DBD::SQLite::Cookbook.3pm

Langue: en

Version: 2010-01-08 (fedora - 01/12/10)

Section: 3 (Bibliothèques de fonctions)

NAME

DBD::SQLite::Cookbook - The DBD::SQLite Cookbook

DESCRIPTION

This is the DBD::SQLite cookbook.

It is intended to provide a place to keep a variety of functions and formals for use in callback APIs in DBD::SQLite.

Variance

This is a simple aggregate function which returns a variance. It is adapted from an example implementation in pysqlite.
   package variance;
   
   sub new { bless [], shift; }
   
   sub step {
       my ( $self, $value ) = @_;
   
       push @$self, $value;
   }
   
   sub finalize {
       my $self = $_[0];
   
       my $n = @$self;
   
       # Variance is NULL unless there is more than one row
       return undef unless $n || $n == 1;
   
       my $mu = 0;
       foreach my $v ( @$self ) {
           $mu += $v;
       }
       $mu /= $n;
   
       my $sigma = 0;
       foreach my $v ( @$self ) {
           $sigma += ($x - $mu)**2;
       }
       $sigma = $sigma / ($n - 1);
   
       return $sigma;
   }
   
   # NOTE: If you use an older DBI (< 1.608),
   # use $dbh->func(..., "create_aggregate") instead.
   $dbh->sqlite_create_aggregate( "variance", 1, 'variance' );
 
 

The function can then be used as:

   SELECT group_name, variance(score)
   FROM results
   GROUP BY group_name;
 
 

Variance (Memory Efficient)

A more efficient variance function, optimized for memory usage at the expense of precision:
   package variance2;
   
   my $sum   = 0;
   my $count = 0;
   my %hash;
   
   sub new { bless [], shift; }
   
   sub step {
       my ( $self, $value ) = @_;
   
       # by truncating and hashing, we can comsume many more data points
       $value = int($value); # change depending on need for precision
                             # use sprintf for arbitrary fp precision
       if (defined $hash{$value}) {
           $hash{$value}++;
       } else {
           $hash{$value} = 1;
       }
       $sum += $value;
       $count++;
   }
   
   sub finalize {
       my $self = $_[0];
   
       # Variance is NULL unless there is more than one row
       return undef unless $count > 1;
   
       # calculate avg
       my $mu = $sum / $count;
   
       my $sigma = 0;
       foreach my $h (keys %hash) {
           $sigma += (($h - $mu)**2) * $hash{$h};
       }
       $sigma = $sigma / ($count - 1);
   
       return $sigma;
   }
 
 

The function can then be used as:

   SELECT group_name, variance2(score)
   FROM results
   GROUP BY group_name;
 
 

Variance (Highly Scalable)

A third variable implementation, designed for arbitrarily large data sets:
   package variance;
   
   my $mu = 0;
   my $count = 0;
   my $S = 0
   
   sub new { bless [], shift; }
   
   sub step {
       my ( $self, $value ) = @_;
       $count++;
       $delta = $value - $mu;
       $mu = $mu + $delta/$count
       $S = $S + $delta*($value - $mu);
   }
   
   sub finalize {
       my $self = $_[0];
       return $S / ($count - 1);
   }
 
 

The function can then be used as:

   SELECT group_name, variance3(score)
   FROM results
   GROUP BY group_name;
 
 

SUPPORT

Bugs should be reported via the CPAN bug tracker at

http://rt.cpan.org/NoAuth/ReportBug.html?Queue=DBD-SQLite <http://rt.cpan.org/NoAuth/ReportBug.html?Queue=DBD-SQLite>

TO DO

* Add more and varied cookbook recipes, until we have enough to turn them into a seperate CPAN distribution.

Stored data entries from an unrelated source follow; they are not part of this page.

-- ==== Sys2Proof/Machine/Observe.lean ====
section
/-! DEFINITION. Counters, trace and hang analysis (R442 to R459): QUERY_COUNTERS, PC_CAPTURE, TRACE_CTL, WAIT_GRAPH, the watchdog's
HANG_CHECK, and DEBUG with its gate. -/

namespace Sys2Proof.Machine

/-! ## Counters (R445 to R449) -/

/-- Clocks of a domain in 80 ns (R33). -/
def Domain.rate (d : Domain) : Nat :=
  match d with
  | .core => 160
  | .cache => 160
  | .mem => 125
  | .fab => 125
  | .cap => 80
  | .ctl => 96

/-- The cycles of a domain since the cold reset (R33, R442). -/
def State.cyclesOf (s : State) (d : Domain) : Nat :=
  match s.clocks.start.get d.num with
  | some t => (s.time - t) * d.rate / 80
  | none => 0

/-- The domain of a unit, in the order of R445, and whether its clock runs: a port's does not where its PLL has not locked (R407, R442). -/
def counterDomain (k : Nat) : Domain := if k < 20 then .core else if k < 36 then .cache else if k < 68 then .mem else if k < 76 then .cap else .fab
def State.unitRuns (s : State) (k : Nat) : Bool :=
  if k < 68 then true else if k < 76 then !(s.cap.get (Fin.ofNat 8 (k - 68))).noPll else !(s.fport (Fin.ofNat 8 (k - 76))).noPll

/-- Cycles among `k` counters, each counted once: which it falls in is free (R442, R443; DESIGN CHOICE: log entry 38). -/
def splitCycles (n fresh k : Nat) : List Nat :=
  match k with
  | 0 => []
  | 1 => [n]
  | k + 1 => let a := Config.free fresh % (n + 1); a :: splitCycles (n - a) (fresh + 1) k

/-- Amounts added to the first counters of an object. -/
def addCycles (cs : Sparse Nat) (group obj : Nat) (l : List Nat) : Sparse Nat :=
  l.zipIdx.foldl (fun cs e => if e.1 = 0 then cs else sinsert cs (ctrKey group obj e.2) (sget 0 cs (ctrKey group obj e.2) + e.1)) cs

/-- The free values that the cycle counters take: 11 for each of 84 units and 128 streams. -/
def cycleTakes : Nat := 11 * 84 + 11 * 128

/-- The cycle counters up to now. Every cycle of a unit is BUSY, IDLE or a STALL of one reason, so that these add up to the cycles of its domain;
a stream's cycles are RUN or HALTED or neither, and STALLs of one reason or none (R442, R443). -/
def State.accrue (s : State) : State :=
  let n := fun (d : Domain) => s.cyclesOf d - s.clocks.counted.get d.num
  let cs := (List.range 84).foldl (fun cs k =>
    if s.unitRuns k then addCycles cs 0 k (splitCycles (n (counterDomain k)) (s.fresh + 11 * k) 11) else cs) s.counters
  let cs := (List.range 128).foldl (fun cs k =>
    let f := s.fresh + 11 * (84 + k)
    addCycles cs 1 k ((splitCycles (n .core) f 3).take 2 ++ (splitCycles (n .core) (f + 2) 10).take 9)) cs
  let all := ([.core, .cache, .mem, .fab, .cap, .ctl] : List Domain)
  { s with counters := cs, fresh := s.fresh + cycleTakes, clocks := { s.clocks with counted := all.foldl (fun v d => v.set d.num (s.cyclesOf d)) s.clocks.counted } }

/-- Consecutive counters of consecutive objects of a group. -/
def objectEntries (cs : Sparse Nat) (group first n each : Nat) : List Nat :=
  ((List.range n).map fun k => (List.range each).map fun i => sget 0 cs (ctrKey group (first + k) i)).flatten

/-- The entries of a selector; `own` stands for instance 0 of group 2 (R445). -/
def selEntries (cs : Sparse Nat) (own sel : Nat) : List Nat :=
  let g := sel / 2 ^ 12
  let i := sel % 2 ^ 12
  if g = 0 then objectEntries cs 0 0 84 12
  else if g = 1 then objectEntries cs 1 0 128 12
  else if g = 2 then objectEntries cs 2 (if i = 0 then own else i) 1 16
  else if g = 3 then objectEntries cs 3 (16 * i) 16 24
  else if g = 4 then objectEntries cs 4 (16 * i) 16 12
  else if g = 5 then objectEntries cs 5 0 1 64
  else if g = 6 then objectEntries cs 6 0 64 4
  else []

/-- The output of QUERY_COUNTERS: a header of 32 bytes and the entries (R445). -/
def queryBytes (sel time : Nat) (es : List Nat) : List Byte :=
  leBytes 2 sel ++ zeros 2 ++ leBytes 4 es.length ++ leBytes 8 time ++ zeros 16 ++ (es.map (leBytes 8)).flatten

/-- Free values taken. -/
def State.tookN (s : State) (n : Nat) : State := { s with fresh := s.fresh + n }

/-- QUERY_COUNTERS: one group's counters, captured at one time, are written to D2 (R445). -/
def execQueryCounters (c : CmdId) (s : State) : Out :=
  cmdRow s c opQuery fun j s =>
    let s := s.accrue
    let bs := queryBytes (pktOparam j.pkt) (s.now .ctl) (selEntries s.counters c.ctx (pktOparam j.pkt))
    let s := s.updJob c fun j => { j with value0 := bs.length }
    (s.writeVa c (s.cmdSpace c) ((refVa (pktD2 j.pkt)).getD 0) bs).complete c

/-- A capture of every counter for one requester (R35, R459). -/
def State.capture (s : State) (r : Requester) : State :=
  let s := s.accrue
  s.updReq r fun x => { x with capture := { time := s.now .ctl, counters := s.counters, taken := true } }

/-- PC_CAPTURE: a write of GO captures every counter for its path (R459). -/
def execPcCapture (r : Requester) (s : State) : Out := actReg s 0xC0000 r (·.capture r)

/-- The captured entry that a requester's PC_SEL names: PC_DATA. Nothing is captured before the first capture, and a register requester has no
context of its own (R459, PC_ register rules). -/
def ReqState.pcData (x : ReqState) : Nat :=
  let sel := x.pcSel.toNat % 2 ^ 16
  if x.capture.taken = true ∧ selectorOk sel ∧ sel ≠ 0x2000 then (selEntries x.capture.counters 0 sel).getD (x.pcSel.toNat / 2 ^ 16) 0 else 0

/-! ## TRACE_CTL (R451) -/

/-- A page of the ring that no record can be written to: its records are dropped and counted (R451; log entry 39). -/
def noPage : Nat := 2 ^ 64

/-- The pages of the ring are translated, in order, and held (R451). -/
def State.holdPages (s : State) (ctx : Nat) (vas : List Nat) (acc : List Nat) : State × Option (Nat × ErrDetail) × List Nat :=
  match vas with
  | [] => (s, none, acc)
  | va :: rest =>
    match s.xlate ctx va true with
    | (s, .ok pa _) => s.holdPages ctx rest (acc ++ [pa])
    | (s, .fault typ _ _ _) =>
      if typ = 1 then (s, some (stWalkError, { value := va, object := 0xFFFF }), []) else s.holdPages ctx rest (acc ++ [noPage])
    | (s, .protection why) => (s, some (stProtection, reason why), [])
    | (s, .walkError) => (s, some (stWalkError, { value := va, object := 0xFFFF }), [])

/-- The rules of a trace block (R451). -/
def traceRules (b : List Byte) : List FieldRule :=
  [blockRule b 0 8 (fun v => field b 9 1 == 0 || v % 4096 == 0), blockRule b 8 1 (fun v => decide (6 ≤ v) && decide (v ≤ 20)),
   blockRule b 9 1 (fun v => decide (v ≤ 1)), reservedRule b 18 6]

/-- The trace state that a TRACE_CTL sets: a new owner, and TAIL and HEAD at zero (R451). -/
def Trace.control (t : Trace) (b : List Byte) (ctx : Nat) (pages : List Nat) : Trace :=
  { t with
    en := field b 9 1 == 1, ctx := ctx, ring := field b 0 8, pages := pages, log2 := field b 8 1, types := field b 10 2
    minNs := field b 12 4, hangMs := field b 16 2, graph := field b 24 8, tail := 0, head := 0, phase := true, lost := 0
    lossCount := 0 }

/-- TRACE_CTL: tracing is set up for the issuer's context, or disabled (R451). -/
def execTraceCtl (c : CmdId) (s : State) : Out :=
  cmdRow s c opTraceCtl fun j s =>
    let b := j.block
    s.checked j (traceRules b) fun s =>
      let n := if field b 9 1 = 1 then 2 ^ field b 8 1 / 64 else 0
      match s.holdPages c.ctx ((List.range n).map fun i => field b 0 8 + 4096 * i) [] with
      | (s, some (st, d), _) => s.complete c st d
      | (s, none, pages) => { s with trace := s.trace.control b c.ctx pages }.complete c

/-! ## The wait-for graph (R455) -/

/-- An edge between two agents. -/
structure GEdge where
  src : Nat
  dst : Nat
  typ : Nat
  start : Nat
  object : Nat
  deriving DecidableEq, Repr

/-- The opcodes that firmware serves (R26, R343). -/
def firmwareOp (op : Nat) : Bool := !(op == opNop || isBagOp op || op == opProject)

/-- The handler core of a command: Plinth's mailbox for the commands that Plinth serves, else a control core of Armature's choice (R343, R353,
R453; log entry 5). -/
def Job.handler (j : Job) (pick : Nat) : Nat :=
  let op := pktOpcode j.pkt
  let sub := pktOparam j.pkt
  let plinth := op == opMapSegment || op == opDebug ||
    (op == opConfig && (sub == subContextCreate || sub == subContextDelete || sub == subGrant || sub == subAttest))
  agentFirmware (if plinth then 4 else pick % 4)

/-- An edge that firmware adds: its TYPE, START and OBJECT are not stated (log entry 40). -/
def firmwareEdge (fresh src dst : Nat) : GEdge :=
  { src := src, dst := dst, typ := (Config.openWord fresh).toNat % 256, start := (Config.openWord (fresh + 1)).toNat
    object := (Config.openWord (fresh + 2)).toNat }

/-- The pairs of agents of the firmware edges: commands that wait for their handler (those that the hardware parser passed on among them, R26), and table sets that a minimum epoch is awaited of, on
each of their APPLY_EPOCHs (R455). -/
def State.firmwarePairs (s : State) : List (Nat × Nat) :=
  let queued := s.jobs.filter fun j => !j.began && j.phase == .accepted && (j.passedOn || (j.parsed && firmwareOp (pktOpcode j.pkt)))
  let sets := ((s.jobs.map fun j => (j.heldBy.map (·.1)).filter fun h =>
    s.trace.waits.any fun w => w.typ == 2 && w.waiter == agentCmd j.id && w.holder == agentTset h).flatten).dedup
  (queued.map fun j => (agentCmd j.id, j.handler (Config.free (s.fresh + j.order)))) ++
    (sets.map fun h => (s.jobs.filter fun j => j.parsed && pktOpcode j.pkt == opApply && pktObj j.pkt == h && j.phase != .finishing).map fun j =>
      (agentTset h, agentCmd j.id)).flatten

/-- The edges of the graph: the open waits that have both agents, and firmware's own (R455). -/
def State.graphEdges (s : State) : List GEdge :=
  (s.trace.waits.filterMap fun w =>
    if w.waiter = 0 ∨ w.holder = 0 then none
    else some { src := w.waiter, dst := w.holder, typ := w.typ, start := w.start, object := w.object }) ++
    s.firmwarePairs.zipIdx.map fun (e, i) => firmwareEdge (s.fresh + 3 * i) e.1 e.2

/-- What the depth-first search has found: nodes visited, and the cycles as lists of edge numbers. -/
structure Search where
  seen : List Nat := []
  cycles : List (List Nat) := []
  deriving DecidableEq, Repr

/-- Depth-first search from a node; `path` holds the edges that led to it, the last first, each with the node it leaves. An edge to a node on
the path closes a cycle (R455). -/
def dfs (es : List (GEdge × Nat)) (fuel u : Nat) (path : List (Nat × Nat)) (x : Search) : Search :=
  match fuel with
  | 0 => x
  | fuel + 1 =>
    if x.seen.contains u then x
    else
      (es.filter fun e => e.1.src == u).foldl (fun (x : Search) e =>
        let path' := (u, e.2) :: path
        if path'.any (fun p => p.1 == e.1.dst) then
          let onIt := path'.take ((path'.findIdx fun p => p.1 == e.1.dst) + 1)
          { x with cycles := x.cycles ++ [(onIt.map (·.2)).reverse] }
        else dfs es fuel e.1.dst path' x) { x with seen := x.seen ++ [u] }

/-- The agents of the edges, in ascending order (R455; log entry 40). -/
def graphNodes (es : List GEdge) : List Nat := (es.map fun e => [e.src, e.dst]).flatten.foldl ninsert []

/-- A graph as it is written: its nodes, edges and cycles. -/
structure Graph where
  nodes : List Nat
  edges : List GEdge
  cycles : List (List Nat)
  truncated : Bool
  deriving DecidableEq, Repr

/-- The graph at this instant: at most 8,192 nodes and edges (R455). -/
def State.graph (s : State) : Graph :=
  let all := s.graphEdges
  let es := all.take 8192
  let nodes := (graphNodes es).take 8192
  let es := es.filter fun e => nodes.contains e.src && nodes.contains e.dst
  let x := nodes.foldl (fun (x : Search) u => dfs es.zipIdx (nodes.length + 1) u [] x) {}
  { nodes := nodes, edges := es, cycles := x.cycles, truncated := decide (es.length < all.length) }

/-- CYCLE of an edge: the lowest cycle that it is on, from 1 (R455; log entry 40). -/
def Graph.cycleOf (g : Graph) (i : Nat) : Nat :=
  match g.cycles.zipIdx.find? fun c => c.1.contains i with
  | some c => c.2 + 1
  | none => 0

/-- The bytes of a graph (R455). -/
def Graph.bytes (g : Graph) (time trigger : Nat) (incomplete : Bool) : List Byte :=
  let nodeBytes := fun (a : Nat) => leBytes 8 a ++ leBytes 4 ((g.edges.filter fun e => e.src == a).length) ++ zeros 4
  let edgeBytes := fun (e : GEdge × Nat) =>
    leBytes 4 (g.nodes.findIdx (· == e.1.src)) ++ leBytes 4 (g.nodes.findIdx (· == e.1.dst)) ++ leBytes 1 e.1.typ ++ zeros 1 ++
      leBytes 2 (g.cycleOf e.2) ++ zeros 4 ++ leBytes 8 e.1.start ++ leBytes 8 e.1.object
  leBytes 8 time ++ leBytes 4 g.nodes.length ++ leBytes 4 g.edges.length ++ leBytes 4 g.cycles.length ++
    leBytes 4 (bit1 incomplete + 2 * bit1 g.truncated) ++ leBytes 1 trigger ++ zeros 35 ++ (g.nodes.map nodeBytes).flatten ++
    (g.edges.zipIdx.map edgeBytes).flatten

/-- The bytes of the graph at this instant, and the state that has built it (R455). -/
def State.buildGraph (s : State) (trigger : Nat) : State × Graph × List Byte :=
  let g := s.graph
  let n := s.ctr 5 0 26
  let bs := g.bytes (s.now .ctl) trigger (n != s.trace.untrackedAtGraph)
  let s := s.tookN (3 * s.firmwarePairs.length + s.nextOrder)
  ({ s with trace := { s.trace with untrackedAtGraph := n } }, g, bs)

/-- WAIT_GRAPH: the wait-for graph is written to D2 (R455). -/
def execWaitGraph (c : CmdId) (s : State) : Out :=
  cmdRow s c opWaitGraph fun j s =>
    let (s, g, bs) := s.buildGraph 0
    let s := s.updJob c fun j => { j with value0 := g.cycles.length }
    (s.writeVa c (s.cmdSpace c) ((refVa (pktD2 j.pkt)).getD 0) bs).complete c

/-! ## The watchdog (R456) -/

/-- A write in the trace owner's context that raises no fault: bytes that cannot be written are dropped (R456; log entry 39). -/
def State.quietWrite (s : State) (ctx va : Nat) (bs : List Byte) : State :=
  (pieces va bs).foldl (fun s p =>
    match s.xlate ctx p.1 true with
    | (s, .ok pa g) =>
      let s := if s.isLocal pa then s.fetchGrant ctx (localOf pa) else s
      if s.isLocal pa = false then s
      else if s.granted ctx (localOf pa) true then
        (s.storeLine pa p.2 (({ ctx := ctx, part := s.partOf ctx } : Space).access g .none)).1
      else s.denied ctx (localOf pa)
    | (s, _) => s) s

* Create a series of tests scripts that validate the cookbook recipies.

AUTHOR

Adam Kennedy <adamk@cpan.org> Copyright 2009 Adam Kennedy.

This program is free software; you can redistribute it and/or modify it under the same terms as Perl itself.

The full text of the license can be found in the LICENSE file included with this module.